### PROBLEM REQUIREMENTS
Restate word for word the entries below, starting with the line with "to R147). -/" and continuing through the line with "theorem readOut_answers (n". Include both of those lines and no others.

### TASK INPUT
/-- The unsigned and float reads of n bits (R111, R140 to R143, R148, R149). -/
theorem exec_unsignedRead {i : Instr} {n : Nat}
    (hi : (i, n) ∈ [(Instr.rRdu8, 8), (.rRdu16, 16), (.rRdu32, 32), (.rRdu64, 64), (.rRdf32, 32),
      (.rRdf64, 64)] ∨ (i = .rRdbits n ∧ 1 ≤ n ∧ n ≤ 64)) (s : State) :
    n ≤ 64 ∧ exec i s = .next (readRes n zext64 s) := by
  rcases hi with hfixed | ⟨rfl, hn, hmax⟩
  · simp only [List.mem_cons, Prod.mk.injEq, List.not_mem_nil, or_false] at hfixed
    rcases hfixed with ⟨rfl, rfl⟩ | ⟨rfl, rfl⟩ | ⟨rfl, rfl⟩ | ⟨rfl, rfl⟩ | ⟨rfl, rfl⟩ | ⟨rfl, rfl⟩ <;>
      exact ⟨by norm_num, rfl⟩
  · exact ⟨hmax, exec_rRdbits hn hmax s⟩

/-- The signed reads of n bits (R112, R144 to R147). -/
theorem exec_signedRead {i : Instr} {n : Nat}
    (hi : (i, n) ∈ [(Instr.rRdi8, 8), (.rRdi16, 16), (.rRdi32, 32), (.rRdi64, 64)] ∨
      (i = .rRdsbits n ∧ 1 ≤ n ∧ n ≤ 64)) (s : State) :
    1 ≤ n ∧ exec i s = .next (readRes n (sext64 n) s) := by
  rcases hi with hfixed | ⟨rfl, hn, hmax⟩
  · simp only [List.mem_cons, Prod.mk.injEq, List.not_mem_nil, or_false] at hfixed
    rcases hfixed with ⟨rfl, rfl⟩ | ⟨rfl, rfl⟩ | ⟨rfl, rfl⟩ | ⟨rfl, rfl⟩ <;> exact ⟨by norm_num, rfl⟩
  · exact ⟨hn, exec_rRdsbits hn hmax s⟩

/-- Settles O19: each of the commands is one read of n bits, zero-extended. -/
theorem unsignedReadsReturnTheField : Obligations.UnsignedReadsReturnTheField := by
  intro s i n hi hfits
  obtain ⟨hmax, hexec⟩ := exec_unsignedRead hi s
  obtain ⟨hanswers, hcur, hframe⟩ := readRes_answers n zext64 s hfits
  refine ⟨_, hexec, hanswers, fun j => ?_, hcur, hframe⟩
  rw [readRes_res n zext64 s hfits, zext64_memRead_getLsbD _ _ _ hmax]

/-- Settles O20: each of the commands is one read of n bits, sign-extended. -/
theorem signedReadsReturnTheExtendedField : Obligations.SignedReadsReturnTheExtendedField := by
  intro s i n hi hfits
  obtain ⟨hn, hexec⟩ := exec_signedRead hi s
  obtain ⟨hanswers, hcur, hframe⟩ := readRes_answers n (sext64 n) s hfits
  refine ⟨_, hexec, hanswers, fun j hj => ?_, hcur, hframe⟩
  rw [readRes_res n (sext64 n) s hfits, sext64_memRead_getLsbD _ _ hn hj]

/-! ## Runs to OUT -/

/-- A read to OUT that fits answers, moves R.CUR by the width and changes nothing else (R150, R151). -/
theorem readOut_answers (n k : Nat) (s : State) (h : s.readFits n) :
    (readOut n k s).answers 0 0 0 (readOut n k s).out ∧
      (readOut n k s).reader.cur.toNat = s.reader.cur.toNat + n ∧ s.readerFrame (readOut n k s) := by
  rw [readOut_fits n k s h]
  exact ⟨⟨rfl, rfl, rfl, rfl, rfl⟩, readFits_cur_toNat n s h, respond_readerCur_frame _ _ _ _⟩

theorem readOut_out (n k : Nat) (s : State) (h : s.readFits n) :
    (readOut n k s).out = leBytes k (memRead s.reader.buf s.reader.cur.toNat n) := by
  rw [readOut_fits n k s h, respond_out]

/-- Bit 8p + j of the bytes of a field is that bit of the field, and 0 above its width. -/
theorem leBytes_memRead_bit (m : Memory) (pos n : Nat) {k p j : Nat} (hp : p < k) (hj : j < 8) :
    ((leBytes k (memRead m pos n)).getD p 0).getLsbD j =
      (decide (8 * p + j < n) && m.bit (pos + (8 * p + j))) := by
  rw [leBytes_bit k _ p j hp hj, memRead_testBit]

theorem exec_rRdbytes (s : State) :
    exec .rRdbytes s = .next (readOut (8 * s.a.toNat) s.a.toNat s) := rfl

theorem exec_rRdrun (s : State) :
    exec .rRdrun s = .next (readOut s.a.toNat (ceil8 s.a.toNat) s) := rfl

### TASK RESULT
/-- The signed reads of n bits (R112, R144 to R147). -/
theorem exec_signedRead {i : Instr} {n : Nat}
    (hi : (i, n) ∈ [(Instr.rRdi8, 8), (.rRdi16, 16), (.rRdi32, 32), (.rRdi64, 64)] ∨
      (i = .rRdsbits n ∧ 1 ≤ n ∧ n ≤ 64)) (s : State) :
    1 ≤ n ∧ exec i s = .next (readRes n (sext64 n) s) := by
  rcases hi with hfixed | ⟨rfl, hn, hmax⟩
  · simp only [List.mem_cons, Prod.mk.injEq, List.not_mem_nil, or_false] at hfixed
    rcases hfixed with ⟨rfl, rfl⟩ | ⟨rfl, rfl⟩ | ⟨rfl, rfl⟩ | ⟨rfl, rfl⟩ <;> exact ⟨by norm_num, rfl⟩
  · exact ⟨hn, exec_rRdsbits hn hmax s⟩

/-- Settles O19: each of the commands is one read of n bits, zero-extended. -/
theorem unsignedReadsReturnTheField : Obligations.UnsignedReadsReturnTheField := by
  intro s i n hi hfits
  obtain ⟨hmax, hexec⟩ := exec_unsignedRead hi s
  obtain ⟨hanswers, hcur, hframe⟩ := readRes_answers n zext64 s hfits
  refine ⟨_, hexec, hanswers, fun j => ?_, hcur, hframe⟩
  rw [readRes_res n zext64 s hfits, zext64_memRead_getLsbD _ _ _ hmax]

/-- Settles O20: each of the commands is one read of n bits, sign-extended. -/
theorem signedReadsReturnTheExtendedField : Obligations.SignedReadsReturnTheExtendedField := by
  intro s i n hi hfits
  obtain ⟨hn, hexec⟩ := exec_signedRead hi s
  obtain ⟨hanswers, hcur, hframe⟩ := readRes_answers n (sext64 n) s hfits
  refine ⟨_, hexec, hanswers, fun j hj => ?_, hcur, hframe⟩
  rw [readRes_res n (sext64 n) s hfits, sext64_memRead_getLsbD _ _ hn hj]

/-! ## Runs to OUT -/

/-- A read to OUT that fits answers, moves R.CUR by the width and changes nothing else (R150, R151). -/
theorem readOut_answers (n k : Nat) (s : State) (h : s.readFits n) :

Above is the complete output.